theorem wf_deliverMulti : ∀ (s : State) (id : ℕ) (o : Op) (c : Copy) (q : Queue) (pos : ℕ), (s.Inv) → (@deliverMulti s id o c q pos).Inv := by
  intros
  delta deliverMulti
  with_reducible repeat'
    first
    | assumption
    | apply wf_deliverTo
    | apply wf_readSource
    | apply wf_Copy_auditRead
    | apply wf_releaseLocks
    | apply wf_State_putOp
    | apply wf_copyFault
    | lift_lets
    | split
    | (apply wf_of_fst; assumption)
    | (apply wf_st_of_fst; assumption)

theorem wf_execMulticastDelivery : ∀ (op : ℕ) (pos : ℕ) (s : State), (s.Inv) → KeepsWf (@execMulticastDelivery op pos s) := by
  intros
  delta execMulticastDelivery
  with_reducible repeat'
    first
    | assumption
    | apply wf_deliverMulti
    | apply wf_deliverSingle
    | apply KeepsWf.next
    | split

theorem wf_decrPiece : ∀ (s : State) (h : Home) (off : ℕ) (n : ℕ), (s.Inv) → (@decrPiece s h off n).1.Inv := by
  intros
  delta decrPiece
  with_reducible repeat'
    first
    | assumption
    | apply wf_decrBar
    | split

theorem wf_countBytes : ∀ (s : State) (id : ℕ) (o : Op) (c : Copy) (pos : ℕ) (n : ℕ), (s.Inv) → (@countBytes s id o c pos n).Inv := by
  intros
  delta countBytes
  with_reducible repeat'
    first
    | assumption
    | apply wf_decrPiece
    | apply wf_State_putOp
    | (intro x; clear_value x)
    | lift_lets
    | split

theorem wf_execBarrierDecrement : ∀ (op : ℕ) (pos : ℕ) (bytes : ℕ) (s : State), (s.Inv) → KeepsWf (@execBarrierDecrement op pos bytes s) := by
  intros
  delta execBarrierDecrement
  with_reducible repeat'
    first
    | assumption
    | apply wf_countBytes
    | apply KeepsWf.next
    | split

theorem wf_countAll : ∀ (s : State) (id : ℕ) (pos : ℕ) (a_0 : ℕ), (s.Inv) → (@countAll s id pos a_0).Inv := by
  intro s id pos a_0
  induction a_0 generalizing s with
  | zero =>
    intros
    unfold countAll
    with_reducible repeat'
      first
      | assumption
  | succ k ih =>
    intros
    unfold countAll
    with_reducible repeat'
      first
      | with_reducible apply ih
      | assumption
      | apply wf_countBytes
      | (intro x; subst x)
      | lift_lets
      | split

theorem wf_countRest : ∀ (s : State) (id : ℕ), (s.Inv) → (@countRest s id).Inv := by
  intros
  delta countRest
  with_reducible repeat'
    first
    | assumption
    | apply wf_countAll
    | apply wf_foldl
    | intro x
    | split

theorem wf_stampWrite : ∀ (s : State) (qn : ℕ) (q : Queue) (die : ℕ) (retried : ℕ) (va : DWord) (w : ℕ) (aud : State → ℕ → ℕ → ℕ → State), (s.Inv) → (∀ (a_3 : State) (a_2 : ℕ) (a_1 : ℕ) (a_0 : ℕ), a_3.Inv → (aud a_3 a_2 a_1 a_0).Inv) → KeepsWrote (@stampWrite s qn q die retried va w aud) := by
  intro s qn q die retried va w aud h0 h1
  delta stampWrite
  with_reducible repeat'
    first
    | assumption
    | apply wf_notePieces
    | apply h1
    | apply State.wf_writeNum
    | apply KeepsWrote.made
    | apply KeepsWrote.dropped
    | apply KeepsWrote.fault
    | apply KeepsWrote.held
    | split

theorem wf_opStampAudit : ∀ (o : Op) (s : State) (va : ℕ) (n : ℕ) (k : ℕ), (s.Inv) → (@opStampAudit o s va n k).Inv := by
  intros
  delta opStampAudit
  with_reducible repeat'
    first
    | assumption
    | apply wf_opAudit

theorem wf_execCopyOperationComplete : ∀ (op : ℕ) (s : State), (s.Inv) → KeepsWf (@execCopyOperationComplete op s) := by
  intros
  delta execCopyOperationComplete
  with_reducible repeat'
    first
    | assumption
    | apply wf_endOp
    | apply wf_countRest
    | apply wf_deliverSingle
    | apply wf_releaseLocks
    | apply wf_stampWrite
    | apply wf_opStampAudit
    | apply wf_copyFault
    | apply KeepsWf.next
    | (intro (x : State); have hx : x.Inv; rotate_left; clear_value x; rotate_right; subst x)
    | lift_lets
    | split
    | (apply KeepsWrote.of_made; assumption)
    | (apply KeepsWrote.of_dropped; assumption)

theorem wf_issueCopy : ∀ (s : State) (c : Ctx) (rs : List Rng) (v : Copy), (s.Inv) → (@issueCopy s c rs v).Inv := by
  intros
  delta issueCopy
  with_reducible repeat'
    first
    | assumption
    | apply wf_enterLocks
    | apply wf_releaseWrites
    | apply wf_finish
    | apply wf_State_named

theorem wf_copyUnit : ∀ (s : State) (c : Ctx) (v : Copy) (own : Bool) (extra : List Cond), (s.Inv) → (@copyUnit s c v own extra).Inv := by
  intros
  delta copyUnit
  with_reducible repeat'
    first
    | assumption
    | apply wf_takeTrap
    | apply wf_issueCopy
    | (intro x; clear_value x)
    | lift_lets
    | split

theorem wf_execCpy : ∀ (_l : BitVec 4) (k : BitVec 3) (t : BitVec 1) (b : BitVec 1) (d : BitVec 1) (sp : BitVec 1) (q : BitVec 2) (s : State), (s.Inv) → KeepsWf (@execCpy _l k t b d sp q s) := by
  intros
  delta execCpy
  with_reducible repeat'
    first
    | assumption
    | apply wf_issue
    | apply wf_copyUnit
    | intro x
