/-! `State.modFw`: Change the firmware's state (17). -/

@[simp] theorem State.mem_modFw (s : State) (f : Firmware → Firmware) : (s.modFw f).mem = s.mem := rfl
@[simp] theorem State.tags_modFw (s : State) (f : Firmware → Firmware) : (s.modFw f).tags = s.tags := rfl
@[simp] theorem State.bad_modFw (s : State) (f : Firmware → Firmware) : (s.modFw f).bad = s.bad := rfl
@[simp] theorem State.spadDirty_modFw (s : State) (f : Firmware → Firmware) : (s.modFw f).spadDirty = s.spadDirty := rfl
@[simp] theorem State.lineClass_modFw (s : State) (f : Firmware → Firmware) : (s.modFw f).lineClass = s.lineClass := rfl
@[simp] theorem State.lineIdent_modFw (s : State) (f : Firmware → Firmware) : (s.modFw f).lineIdent = s.lineIdent := rfl
@[simp] theorem State.l1Lines_modFw (s : State) (f : Firmware → Firmware) : (s.modFw f).l1Lines = s.l1Lines := rfl
@[simp] theorem State.cycle_modFw (s : State) (f : Firmware → Firmware) : (s.modFw f).cycle = s.cycle := rfl
@[simp] theorem State.pe_modFw (s : State) (f : Firmware → Firmware) : (s.modFw f).pe = s.pe := rfl
@[simp] theorem State.cores_modFw (s : State) (f : Firmware → Firmware) : (s.modFw f).cores = s.cores := rfl
@[simp] theorem State.teams_modFw (s : State) (f : Firmware → Firmware) : (s.modFw f).teams = s.teams := rfl
@[simp] theorem State.grids_modFw (s : State) (f : Firmware → Firmware) : (s.modFw f).grids = s.grids := rfl
@[simp] theorem State.nextGrid_modFw (s : State) (f : Firmware → Firmware) : (s.modFw f).nextGrid = s.nextGrid := rfl
@[simp] theorem State.queues_modFw (s : State) (f : Firmware → Firmware) : (s.modFw f).queues = s.queues := rfl
@[simp] theorem State.served_modFw (s : State) (f : Firmware → Firmware) : (s.modFw f).served = s.served := rfl
@[simp] theorem State.dieTlb_modFw (s : State) (f : Firmware → Firmware) : (s.modFw f).dieTlb = s.dieTlb := rfl
@[simp] theorem State.dieWalk_modFw (s : State) (f : Firmware → Firmware) : (s.modFw f).dieWalk = s.dieWalk := rfl
@[simp] theorem State.past_modFw (s : State) (f : Firmware → Firmware) : (s.modFw f).past = s.past := rfl
@[simp] theorem State.ops_modFw (s : State) (f : Firmware → Firmware) : (s.modFw f).ops = s.ops := rfl
@[simp] theorem State.pools_modFw (s : State) (f : Firmware → Firmware) : (s.modFw f).pools = s.pools := rfl
@[simp] theorem State.wc_modFw (s : State) (f : Firmware → Firmware) : (s.modFw f).wc = s.wc := rfl
@[simp] theorem State.heaps_modFw (s : State) (f : Firmware → Firmware) : (s.modFw f).heaps = s.heaps := rfl
@[simp] theorem State.released_modFw (s : State) (f : Firmware → Firmware) : (s.modFw f).released = s.released := rfl
@[simp] theorem State.narrow_modFw (s : State) (f : Firmware → Firmware) : (s.modFw f).narrow = s.narrow := rfl
@[simp] theorem State.maskHolds_modFw (s : State) (f : Firmware → Firmware) : (s.modFw f).maskHolds = s.maskHolds := rfl
@[simp] theorem State.migrations_modFw (s : State) (f : Firmware → Firmware) : (s.modFw f).migrations = s.migrations := rfl
@[simp] theorem State.faults_modFw (s : State) (f : Firmware → Firmware) : (s.modFw f).faults = s.faults := rfl
@[simp] theorem State.trapRecs_modFw (s : State) (f : Firmware → Firmware) : (s.modFw f).trapRecs = s.trapRecs := rfl
@[simp] theorem State.ports_modFw (s : State) (f : Firmware → Firmware) : (s.modFw f).ports = s.ports := rfl
@[simp] theorem State.fw_modFw (s : State) (f : Firmware → Firmware) : (s.modFw f).fw = f s.fw := rfl
@[simp] theorem State.replies_modFw (s : State) (f : Firmware → Firmware) : (s.modFw f).replies = s.replies := rfl
@[simp] theorem State.irqs_modFw (s : State) (f : Firmware → Firmware) : (s.modFw f).irqs = s.irqs := rfl
@[simp] theorem State.sent_modFw (s : State) (f : Firmware → Firmware) : (s.modFw f).sent = s.sent := rfl
@[simp] theorem State.answers_modFw (s : State) (f : Firmware → Firmware) : (s.modFw f).answers = s.answers := rfl
@[simp] theorem State.inbox_modFw (s : State) (f : Firmware → Firmware) : (s.modFw f).inbox = s.inbox := rfl
@[simp] theorem State.hostReads_modFw (s : State) (f : Firmware → Firmware) : (s.modFw f).hostReads = s.hostReads := rfl
@[simp] theorem State.agenda_modFw (s : State) (f : Firmware → Firmware) : (s.modFw f).agenda = s.agenda := rfl
@[simp] theorem State.cur_modFw (s : State) (f : Firmware → Firmware) : (s.modFw f).cur = s.cur := rfl
@[simp] theorem State.unit_modFw (s : State) (f : Firmware → Firmware) : (s.modFw f).unit = s.unit := rfl
@[simp] theorem State.choices_modFw (s : State) (f : Firmware → Firmware) : (s.modFw f).choices = s.choices := rfl
@[simp] theorem State.fresh_modFw (s : State) (f : Firmware → Firmware) : (s.modFw f).fresh = s.fresh := rfl
@[simp] theorem State.nextOp_modFw (s : State) (f : Firmware → Firmware) : (s.modFw f).nextOp = s.nextOp := rfl

/-! `State.named`: Take a name. -/

@[simp] theorem State.mem_named (s : State) : (s.named).mem = s.mem := rfl
@[simp] theorem State.tags_named (s : State) : (s.named).tags = s.tags := rfl
@[simp] theorem State.bad_named (s : State) : (s.named).bad = s.bad := rfl
@[simp] theorem State.spadDirty_named (s : State) : (s.named).spadDirty = s.spadDirty := rfl
@[simp] theorem State.lineClass_named (s : State) : (s.named).lineClass = s.lineClass := rfl
@[simp] theorem State.lineIdent_named (s : State) : (s.named).lineIdent = s.lineIdent := rfl
@[simp] theorem State.l1Lines_named (s : State) : (s.named).l1Lines = s.l1Lines := rfl
@[simp] theorem State.cycle_named (s : State) : (s.named).cycle = s.cycle := rfl
@[simp] theorem State.pe_named (s : State) : (s.named).pe = s.pe := rfl
@[simp] theorem State.cores_named (s : State) : (s.named).cores = s.cores := rfl
@[simp] theorem State.teams_named (s : State) : (s.named).teams = s.teams := rfl
@[simp] theorem State.grids_named (s : State) : (s.named).grids = s.grids := rfl
@[simp] theorem State.nextGrid_named (s : State) : (s.named).nextGrid = s.nextGrid := rfl
@[simp] theorem State.queues_named (s : State) : (s.named).queues = s.queues := rfl
@[simp] theorem State.served_named (s : State) : (s.named).served = s.served := rfl
@[simp] theorem State.dieTlb_named (s : State) : (s.named).dieTlb = s.dieTlb := rfl
@[simp] theorem State.dieWalk_named (s : State) : (s.named).dieWalk = s.dieWalk := rfl
@[simp] theorem State.past_named (s : State) : (s.named).past = s.past := rfl
@[simp] theorem State.ops_named (s : State) : (s.named).ops = s.ops := rfl
@[simp] theorem State.pools_named (s : State) : (s.named).pools = s.pools := rfl
@[simp] theorem State.wc_named (s : State) : (s.named).wc = s.wc := rfl
@[simp] theorem State.heaps_named (s : State) : (s.named).heaps = s.heaps := rfl
@[simp] theorem State.released_named (s : State) : (s.named).released = s.released := rfl
@[simp] theorem State.narrow_named (s : State) : (s.named).narrow = s.narrow := rfl
@[simp] theorem State.maskHolds_named (s : State) : (s.named).maskHolds = s.maskHolds := rfl
@[simp] theorem State.migrations_named (s : State) : (s.named).migrations = s.migrations := rfl
@[simp] theorem State.faults_named (s : State) : (s.named).faults = s.faults := rfl
@[simp] theorem State.trapRecs_named (s : State) : (s.named).trapRecs = s.trapRecs := rfl
@[simp] theorem State.ports_named (s : State) : (s.named).ports = s.ports := rfl
@[simp] theorem State.fw_named (s : State) : (s.named).fw = s.fw := rfl
@[simp] theorem State.replies_named (s : State) : (s.named).replies = s.replies := rfl
@[simp] theorem State.irqs_named (s : State) : (s.named).irqs = s.irqs := rfl
@[simp] theorem State.sent_named (s : State) : (s.named).sent = s.sent := rfl
@[simp] theorem State.answers_named (s : State) : (s.named).answers = s.answers := rfl
@[simp] theorem State.inbox_named (s : State) : (s.named).inbox = s.inbox := rfl
@[simp] theorem State.hostReads_named (s : State) : (s.named).hostReads = s.hostReads := rfl
@[simp] theorem State.agenda_named (s : State) : (s.named).agenda = s.agenda := rfl
@[simp] theorem State.cur_named (s : State) : (s.named).cur = s.cur := rfl
@[simp] theorem State.unit_named (s : State) : (s.named).unit = s.unit := rfl
@[simp] theorem State.choices_named (s : State) : (s.named).choices = s.choices := rfl
@[simp] theorem State.fresh_named (s : State) : (s.named).fresh = s.fresh := rfl
@[simp] theorem State.nextOp_named (s : State) : (s.named).nextOp = s.nextOp + 1 := rfl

What to work on:
Everything from the first line of the listing above through the line holding "(apply wf_st_of_fst; assumption)" must be retyped exactly; nothing else belongs in the reply.

Response:
theorem wf_deliverMulti : ∀ (s : State) (id : ℕ) (o : Op) (c : Copy) (q : Queue) (pos : ℕ), (s.Inv) → (@deliverMulti s id o c q pos).Inv := by
  intros
  delta deliverMulti
  with_reducible repeat'
    first
    | assumption
    | apply wf_deliverTo
    | apply wf_readSource
    | apply wf_Copy_auditRead
    | apply wf_releaseLocks
    | apply wf_State_putOp
    | apply wf_copyFault
    | lift_lets
    | split
    | (apply wf_of_fst; assumption)
    | (apply wf_st_of_fst; assumption)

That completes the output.